You can just change those components and your core automation can still run. What this does is help you maintain and upgrade your automations much, much faster.
And one of the things that we’re finding is, as companies scale automation, they have this problem of automation governance, where if you take an unstructured approach to it and have twenty different automations that do exactly the same thing, it’s like having the same code in twenty places.
Again, there are very few new problems – software engineering ran into this 30 years ago. Automation is no different.
Clarity across the business.
Full-stack automation helps you achieve solutions to that much better. Because through these components, you can establish governance, and you can say, “The IT team is responsible for this one middleware component, and this one infrastructure component, and maybe this one component that runs reports in the SAP system. Anyone who has need of this first needs to go through IT to use those components.”
That way, any time you need to upgrade, there’s one team that’s responsible, otherwise we’ve seen problems where people who don’t have this full-stack automation approach get tangled in their automations.
If they have one automation that does one thing, but a different business unit has developed something which is essentially the same thing, which one does the team use?

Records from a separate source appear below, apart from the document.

/-- READ STATUS with the registers at their reset values. -/
theorem exec_read_status_of_reset {s : State} (h : s.regs = State.reset.regs) :
    exec (.read 0 0) s = .next { s with resp := some (okResponse 9 0x00090000) } := by
  have hstatus : readReg Config.hw State.reset.regs .status = 0x00090000 := by decide
  rw [exec_eq, reply_read (x := .status) (by decide) rfl, h, hstatus]
  rfl

/-- Before the first `rst` an offered command is refused, and any other edge without `rst` only consumes its input (log 4). -/
theorem step_of_not_resetSeen {s : State} {inp : PortInput} {rest : List PortInput} (hs : s.resetSeen = false)
    (hi : s.inputs = inp :: rest) (hr : inp.rst = false) :
    step s = if inp.cmdValid then .refused .beforeFirstReset else .next { s with inputs := rest } := by
  simp [step, nextEdge, hi, edge, hr, hs]

/-! ### One command and its response -/

/-- A ready block accepts the word that `offer` drives. -/
theorem accepts_offer (cmd : Word) (rest : List PortInput) {s : State} (hs : s.resetSeen = true) (hq : s.resp = none) :
    Accepts { s with inputs := offer cmd :: rest } cmd rest :=
  ⟨hs, hq, offer cmd, rfl, rfl, rfl, rfl⟩

/-- The edge that takes a pending response. -/
theorem step_of_respReady {s : State} {q : Response} {inp : PortInput} {rest : List PortInput} (hq : s.resp = some q)
    (hi : s.inputs = inp :: rest) (hr : inp.rst = false) (hs : s.resetSeen = true) (hready : inp.respReady = true) :
    step s = .next (takeResponse { s with inputs := rest }) := by
  rw [step_of_pending hq hi hr hs, if_pos hready]

/-- A run goes on from the state its first step reaches. -/
theorem core_run_succ {s t : State} (h : step s = .next t) (k : Nat) : core.run (k + 1) s = core.run k t := by
  have hcore : core.step s = .next t := h
  simp only [Host.Core.run, hcore]

end Sys2Proof.Machine

namespace Sys2Proof.Proofs

open Sys2Proof.Machine Sys2Proof.Safety

/-- Settles O14, by the edge with `rst` and the reset value of STATUS. -/
theorem hardwareReset : Obligations.HardwareReset := by
  intro s inp rest hi hr
  have hstep := step_of_rst hi hr
  refine ⟨hstep, rfl, rfl, fun t ht => ?_⟩
  rw [hstep] at ht
  cases ht
  exact ⟨rfl, rfl, exec_read_status_of_reset rfl⟩

/-- Settles O18: every accepted word answers at its edge, and the edge that takes the response leaves the block ready. -/
theorem everyCommandCompletes : Obligations.EveryCommandCompletes := by
  refine ⟨fun s cmd rest hacc => ⟨_, _, step_of_accepts hacc, rfl, rfl⟩, fun s inp rest hs hne hi hr hready => ?_⟩
  obtain ⟨q, hq⟩ := Option.ne_none_iff_exists'.1 hne
  exact ⟨_, step_of_respReady hq hi hr hs hready, by simp [cmdReady, hs], rfl⟩

/-- Settles O19, by what an edge does before the first `rst`. -/
theorem beforeFirstReset : Obligations.BeforeFirstReset := by
  intro s inp rest hs hi hr
  have hstep := step_of_not_resetSeen hs hi hr
  exact ⟨fun hv => by rw [hstep, if_pos hv], fun hv => by rw [hstep, if_neg (ne_true_of_eq_false hv)]⟩

/-- Settles O20: the first step accepts the offered word and answers it, the second takes the answer. -/
theorem issueIsTwoSteps : Obligations.IssueIsTwoSteps := by
  intro cmd s hs hq
  have haccept := step_of_accepts (accepts_offer cmd (take :: s.inputs) hs hq)
  have htake := step_of_respReady (answer_resp { s with inputs := take :: s.inputs } (replyWord cmd s.regs)) rfl rfl hs rfl
  refine ⟨_, _, issue_eq cmd s, rfl, rfl, ?_⟩
  exact (core_run_succ haccept 1).trans (core_run_succ htake 0)

end Sys2Proof.Proofs
end

section
/-! PROOFS. The sample words of the spec's programs and vectors (95_test_vectors.md). -/
namespace Sys2Proof.Proofs

open Sys2Proof.Machine Sys2Proof.Safety

/-- Settles O5: eight of the words are encodings of the commands the spec names for them, and the ninth has a reserved opcode. -/
theorem sampleWords : Obligations.SampleWords :=
  ⟨decode_encode (.nop 0), decode_encode (.start 0 1), decode_encode (.account 100), decode_encode (.account 268435455),
    decode_encode (.extend 0), decode_encode (.peek 0), decode_encode (.read 0 11), decode_encode (.read 1 0),
    decode_of_six_le (by decide)⟩

end Sys2Proof.Proofs
end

Before you know it, you have 50 people doing that same work, when you could have had a team of 10, and those other 40 people could have taken your automation to the next level.
Ok, but apart from avoiding confusion, what’s the business benefit of that?
Automation at scale.
Companies are looking to achieve two or three things.
One is to make their business agile, so that they’re responding to the market’s demands faster, because these days, every customer is demanding a personalized experience, or even a personalized product, and they’re willing to pay more for it.
Handling mass customization is a challenge for which you need automation at scale.
Another big goal companies have these days is to provide better customer service, faster. And the third big goal is to make their operations much more efficient.
Bottom line, if you’re spending all of your money just running operations, you won’t survive. You have to apply investment dollars to innovations that help you achieve those goals.
Full-stack automation is a single technology that helps you better achieve these three business goals – and that’s kind of what’s driving everything right now.
Some things are just better when they’re fully-stacked.